* _WHAT TO DO_: Nothing but the lines below between the line holding "(setDrive d x s).head" and the line holding "its outputs. -/", inclusive, should appear in the answer, each set down exactly.

•••

theorem modSense_worked {h : HeadId} (mine : h ∈ us) (f : Sense → Sense) (s : State) :
    Worked P us s (modSense h f s) :=
  .of_heads ⟨⟨s.heads, _, s.plans, s.tools, s.claimMsgs, s.choices, 0, s.control.msiSent, s.reader, s.bus, s.rewrite,
    by simp [modSense]; rfl⟩, fun _ h _ => h,
    fun k other => ⟨rfl, sense_modSense_other (ne_of_mem_of_not_mem mine other) f s, rfl, rfl, rfl⟩, fun _ h => h, id⟩ rfl

theorem setPlan_worked {h : HeadId} (mine : h ∈ us) (p : PlanState) (s : State) :
    Worked P us s (setPlan h p s) :=
  .of_heads ⟨⟨s.heads, s.senses, _, s.tools, s.claimMsgs, s.choices, 0, s.control.msiSent, s.reader, s.bus, s.rewrite,
    by simp [setPlan]; rfl⟩, fun _ h _ => h,
    fun k other => ⟨rfl, rfl, plan_setPlan_other (ne_of_mem_of_not_mem mine other) p s, rfl, rfl⟩, fun _ h => h, id⟩ rfl

theorem modTool_worked {h : HeadId} (mine : h ∈ us) (f : Tool → Tool) (s : State) :
    Worked P us s (modTool h f s) :=
  .of_heads ⟨⟨s.heads, s.senses, s.plans, _, s.claimMsgs, s.choices, 0, s.control.msiSent, s.reader, s.bus, s.rewrite,
    by simp [modTool]; rfl⟩, fun _ h _ => h,
    fun k other => ⟨rfl, rfl, rfl, tool_modTool_other (ne_of_mem_of_not_mem mine other) f s, rfl⟩, fun _ h => h, id⟩ rfl

theorem sendClaim_worked {h : HeadId} (mine : h ∈ us) (m : ClaimMsg) (s : State) :
    Worked P us s (sendClaim h m s) :=
  .of_heads ⟨⟨s.heads, s.senses, s.plans, s.tools, _, s.choices, 0, s.control.msiSent, s.reader, s.bus, s.rewrite,
    by simp [sendClaim]; rfl⟩, fun _ h _ => h,
    fun k other => ⟨rfl, rfl, rfl, rfl, Four.get_set_other _ _ (ne_of_mem_of_not_mem mine other)⟩, fun _ h => h, id⟩ rfl

/-- A frame whose only change is at the sequencers of `us`, none of which joins a gang. -/
theorem Confined.of_heads {s : State} (m : Four Head) (others : ∀ k, k ∉ us → m.get k = s.head k)
    (gangs : ∀ k, (m.get k).gang = true → (s.head k).gang = true) : Confined us s { s with heads := m } :=
  ⟨⟨m, s.senses, s.plans, s.tools, s.claimMsgs, s.choices, 0, s.control.msiSent, s.reader, s.bus, s.rewrite, by simp⟩,
    fun _ h _ => h, fun k other => ⟨others k other, rfl, rfl, rfl, rfl⟩, gangs, id⟩

theorem modHead_frame {h : HeadId} (mine : h ∈ us) {f : Head → Head}
    (gang : ∀ m, (f m).gang = true → m.gang = true) (s : State) : Confined us s (modHead h f s) := by
  refine .of_heads _ (fun k other => ?_) fun k => ?_
  · exact Four.get_set_other _ _ (ne_of_mem_of_not_mem mine other)
  · rw [Four.get_set]
    split
    · next e => rw [e]; exact gang _
    · exact id

/-- Sequencers that are steady walk nowhere. -/
theorem Walk.of_steady {s t : State} (steady : ∀ k, (s.head k).steadyTo (t.head k)) : Walk P s t where
  aligned := fun g h gang => by
    simp only [(steady _).1, (steady _).2.1] at *
    exact g h gang
  still := fun _ held h out => by
    rw [(steady h).1] at out
    rcases (steady h).2.2 (held h out) with still | motion
    · exact still
    · exact absurd (out.symm.trans motion) (by decide)
  moved := fun k => .inl (steady k).1

theorem Head.steadyTo_refl (m : Head) : m.steadyTo m := ⟨rfl, rfl, .inl⟩

theorem modHead_worked {h : HeadId} (mine : h ∈ us) {f : Head → Head} {s : State}
    (steady : (s.head h).steadyTo (f (s.head h))) : Worked P us s (modHead h f s) := by
  have each : ∀ k, (s.head k).steadyTo ((modHead h f s).head k) := fun k => by
    by_cases e : k = h
    · subst e; simpa using steady
    · simpa [e] using (s.head k).steadyTo_refl
  refine ⟨.of_heads _ (fun k other => Four.get_set_other _ _ (ne_of_mem_of_not_mem mine other))
    fun k gang => ?_, .of_steady each⟩
  exact (each k).2.1 ▸ gang

end

end Sys2Proof.Machine

/-! ## Sequencers changed head by head -/

namespace Sys2Proof.Machine

/-- Each operation of a round changes its own head's sequencer by `g`; so the round changes those of the list. -/
theorem head_eachHead {f : HeadId → State → State} {g : HeadId → Head → Head}
    (one : ∀ h s, (f h s).heads = s.heads.set h (g h (s.head h))) :
    ∀ (hs : List HeadId) (s : State), hs.Nodup → ∀ k,
      (eachHead f hs s).head k = if k ∈ hs then g k (s.head k) else s.head k
  | [], s, _, k => by simp [eachHead]
  | h :: hs, s, nd, k => by
    obtain ⟨fresh, nd⟩ := List.nodup_cons.mp nd
    rw [eachHead, head_eachHead one hs _ nd k]
    by_cases own : k = h
    · subst own
      simp [fresh, State.head, one]
    · simp [own, State.head, one]

theorem head_putState (st : HeadState) (h : HeadId) (s : State) (k : HeadId) :
    (putState st h s).head k = if k = h then { s.head k with state := st } else s.head k := by
  simp only [State.head, putState_heads, Four.get_set]
  split
  · next e => rw [e]
  · rfl

/-- A unit's outputs set. -/
theorem head_setDrive (d : Drive) (x : HeadId) (s : State) (k : HeadId) :
    (setDrive d x s).head k = if k ∈ s.unit x then (s.head k).drive d else s.head k :=
  eachHead_modHead (fun _ => Head.drive d) _ s (unit_nodup s x) k

theorem head_eachPutState (st : HeadState) (x : HeadId) (s : State) (k : HeadId) :
    (eachHead (putState st) (s.unit x) s).head k =
      if k ∈ s.unit x then { s.head k with state := st } else s.head k :=
  head_eachHead (g := fun _ m => { m with state := st }) (fun h s => putState_heads st h s) _ s (unit_nodup s x) k

/-- A unit that enters a state: every one of its heads stands in it with its outputs. -/
theorem head_enterState (st : HeadState) (x : HeadId) (s : State) (k : HeadId) :
    (enterState st x s).head k =
      if k ∈ s.unit x then
        ({ s.head k with state := st } : Head).drive
          (driveOf (s.head x).current (s.setup.fullScale.get x) st)
      else s.head k := by
  have put := head_eachPutState st x s
  have gang : ((eachHead (putState st) (s.unit x) s).head x).gang = (s.head x).gang := by
    rw [put]; split <;> rfl
  rw [enterState, head_setDrive, unit_congr gang, put]
  split <;> rfl

/-! ## How a unit's states move -/

section
variable {P : HeadState → Prop} {us : List HeadId}

/-- The members of a gang's unit, and of a single head's. -/
theorem mem_unit_iff {s : State} {x k : HeadId} :
    k ∈ s.unit x ↔ if (s.head x).gang then k = x.primary ∨ k = x.companion else k = x := by
  unfold State.unit
  split <;> simp

theorem HeadId.companion_of_eq_primary {x k : HeadId} (h : k = x.primary ∨ k = x.companion) :
    k.primary = x.primary ∧ k.companion = x.companion := by
  rcases h with rfl | rfl <;> simp

/-- Where gangs work together, a gang's head has the whole gang for its unit, its members the same. -/
theorem unit_of_mem {s : State} (together : GangsAligned s) {x k : HeadId} (h : k ∈ s.unit x) :
    s.unit k = s.unit x := by
  cases g : (s.head x).gang
  · rw [unit_single g] at h
    obtain rfl := List.mem_singleton.mp h
    rfl
  · have pair : k = x.primary ∨ k = x.companion := by simpa [mem_unit_iff, g] using h
    have both := together x g
    have gk : (s.head k).gang = true := by rcases pair with rfl | rfl <;> simp [both]
    obtain ⟨p, c⟩ := HeadId.companion_of_eq_primary pair
    simp [State.unit, g, gk, p, c]

/-- All heads of a unit stand in one state. -/
theorem state_of_mem_unit {s : State} (together : GangsAligned s) {x k : HeadId} (h : k ∈ s.unit x) :
    (s.head k).state = (s.head x).state := by
  cases g : (s.head x).gang
  · rw [unit_single g] at h
    obtain rfl := List.mem_singleton.mp h
    rfl
  · have pair : k = x.primary ∨ k = x.companion := by simpa [mem_unit_iff, g] using h
    have same : (s.head x.primary).state = (s.head x.companion).state := (together x g).2.2.1
    rcases pair with rfl | rfl <;> rcases x.primary_or_companion with e | e <;> rw [e] <;> simp [same]

theorem gang_of_mem_unit {s : State} (together : GangsAligned s) {x k : HeadId} (h : k ∈ s.unit x) :
    (s.head k).gang = (s.head x).gang := by
  cases g : (s.head x).gang
  · rw [unit_single g] at h
    obtain rfl := List.mem_singleton.mp h
    exact g
  · have pair : k = x.primary ∨ k = x.companion := by simpa [mem_unit_iff, g] using h
    have both := together x g
    rcases pair with rfl | rfl <;> simp [both]

/-- The pair of a gang's head is in its unit whole or not at all. -/
theorem pair_mem_unit {s : State} (together : GangsAligned s) {x h : HeadId} (gang : (s.head h).gang = true) :
    (h.primary ∈ s.unit x ↔ h ∈ s.unit x) ∧ (h.companion ∈ s.unit x ↔ h ∈ s.unit x) := by
  have own : h.primary ∈ s.unit h ∧ h.companion ∈ s.unit h := by simp [mem_unit_iff, gang]
  have back : ∀ k, k ∈ s.unit h → (k ∈ s.unit x ↔ h ∈ s.unit x) := fun k hk => by
    constructor
    · intro m
      have e := (unit_of_mem together m).symm.trans (unit_of_mem together hk)
      rw [e]
      exact mem_unit_self s h
    · intro m
      rw [← unit_of_mem together m]
      exact hk
  exact ⟨back _ own.1, back _ own.2⟩

/-- A unit that enters a state other than IDLE and OFFLINE. -/
theorem Walk.shift {s t : State} (x : HeadId) (st : HeadState) (working : st.atRest = false)
    (allowed : st = .halted ∨ P st)
    (mine : ∀ k, k ∈ s.unit x →
      (t.head k).state = st ∧ (t.head k).gang = (s.head k).gang ∧ (st.inMotion = false → (t.head k).still))
    (rest : ∀ k, k ∉ s.unit x → t.head k = s.head k) : Walk P s t where
  aligned := fun together h gang => by
    have gangs : ∀ k, (t.head k).gang = (s.head k).gang := fun k => by
      by_cases m : k ∈ s.unit x
      · exact (mine k m).2.1
      · rw [rest k m]
    have was : (s.head h).gang = true := (gangs h).symm.trans gang
    obtain ⟨p, c, same, working'⟩ := together h was
    obtain ⟨mp, mc⟩ := pair_mem_unit together (x := x) was
    refine ⟨(gangs _).trans p, (gangs _).trans c, ?_, ?_⟩
    · by_cases m : h ∈ s.unit x
      · rw [(mine _ (mp.mpr m)).1, (mine _ (mc.mpr m)).1]
      · rw [rest _ (mt mp.mp m), rest _ (mt mc.mp m), same]
    · by_cases m : h ∈ s.unit x
      · rw [(mine _ m).1, working]
      · rw [rest _ m, working']
  still := fun _ held k out => by
    by_cases m : k ∈ s.unit x
    · rw [(mine k m).1] at out
      exact (mine k m).2.2 out
    · rw [rest k m] at out ⊢
      exact held k out
  moved := fun k => by
    by_cases m : k ∈ s.unit x
    · rw [(mine k m).1]
      rcases allowed with halted | allowed
      · exact .inr (.inl halted)
      · exact .inr (.inr (.inr allowed))
    · rw [rest k m]; exact .inl rfl

/-- A unit that comes to rest, its heads apart. -/
theorem Walk.rest {s t : State} (x : HeadId)
    (mine : ∀ k, k ∈ s.unit x → (t.head k).state.atRest = true ∧ (t.head k).gang = false ∧ (t.head k).still)
    (rest : ∀ k, k ∉ s.unit x → t.head k = s.head k) : Walk P s t where
  aligned := fun together h gang => by
    have other : h ∉ s.unit x := fun m => by simp [(mine h m).2.1] at gang
    rw [rest h other] at gang
    obtain ⟨mp, mc⟩ := pair_mem_unit together (x := x) gang
    rw [rest _ (mt mp.mp other), rest _ (mt mc.mp other), rest _ other]
    exact together h gang
  still := fun _ held k out => by
    by_cases m : k ∈ s.unit x
    · exact (mine k m).2.2
    · rw [rest k m] at out ⊢
      exact held k out
  moved := fun k => by
    by_cases m : k ∈ s.unit x
    · exact .inr (.inr (.inl (mine k m).1))
    · rw [rest k m]; exact .inl rfl

/-! ## The operations of a unit -/

theorem putState_frame {h : HeadId} (mine : h ∈ us) (st : HeadState) (s : State) :
    Confined us s (putState st h s) := by
  unfold putState
  split
  · exact .refl ..
  · exact (modHead_frame mine (by exact fun _ g => g) s).trans (requestPart_worked (P := fun _ => True) ..).frame

theorem putHaltReason_worked {h : HeadId} (mine : h ∈ us) (why : Reason) (s : State) :
    Worked P us s (putHaltReason why h s) := by
  unfold putHaltReason
  split
  · exact .refl ..
  · exact (modHead_worked mine ⟨rfl, rfl, .inl⟩).trans (requestPart_worked ..)

theorem Confined.eachHead {f : HeadId → State → State} :
    ∀ (hs : List HeadId) (s : State), (∀ h ∈ hs, ∀ t, Confined us t (f h t)) → Confined us s (Machine.eachHead f hs s)
  | [], s, _ => .refl us s
  | h :: hs, s, each => (each h List.mem_cons_self s).trans
      (Confined.eachHead hs _ fun k hk => each k (List.mem_cons_of_mem _ hk))

theorem setDrive_frame {x : HeadId} {s : State} (within : s.unit x ⊆ us) (d : Drive) :
    Confined us s (setDrive d x s) :=
  .eachHead _ s fun _ hk t => modHead_frame (within hk) (by exact fun _ g => g) t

•••

* _WRITTEN SOLUTION_:
    (setDrive d x s).head k = if k ∈ s.unit x then (s.head k).drive d else s.head k :=
  eachHead_modHead (fun _ => Head.drive d) _ s (unit_nodup s x) k

theorem head_eachPutState (st : HeadState) (x : HeadId) (s : State) (k : HeadId) :
    (eachHead (putState st) (s.unit x) s).head k =
      if k ∈ s.unit x then { s.head k with state := st } else s.head k :=
  head_eachHead (g := fun _ m => { m with state := st }) (fun h s => putState_heads st h s) _ s (unit_nodup s x) k

/-- A unit that enters a state: every one of its heads stands in it with its outputs. -/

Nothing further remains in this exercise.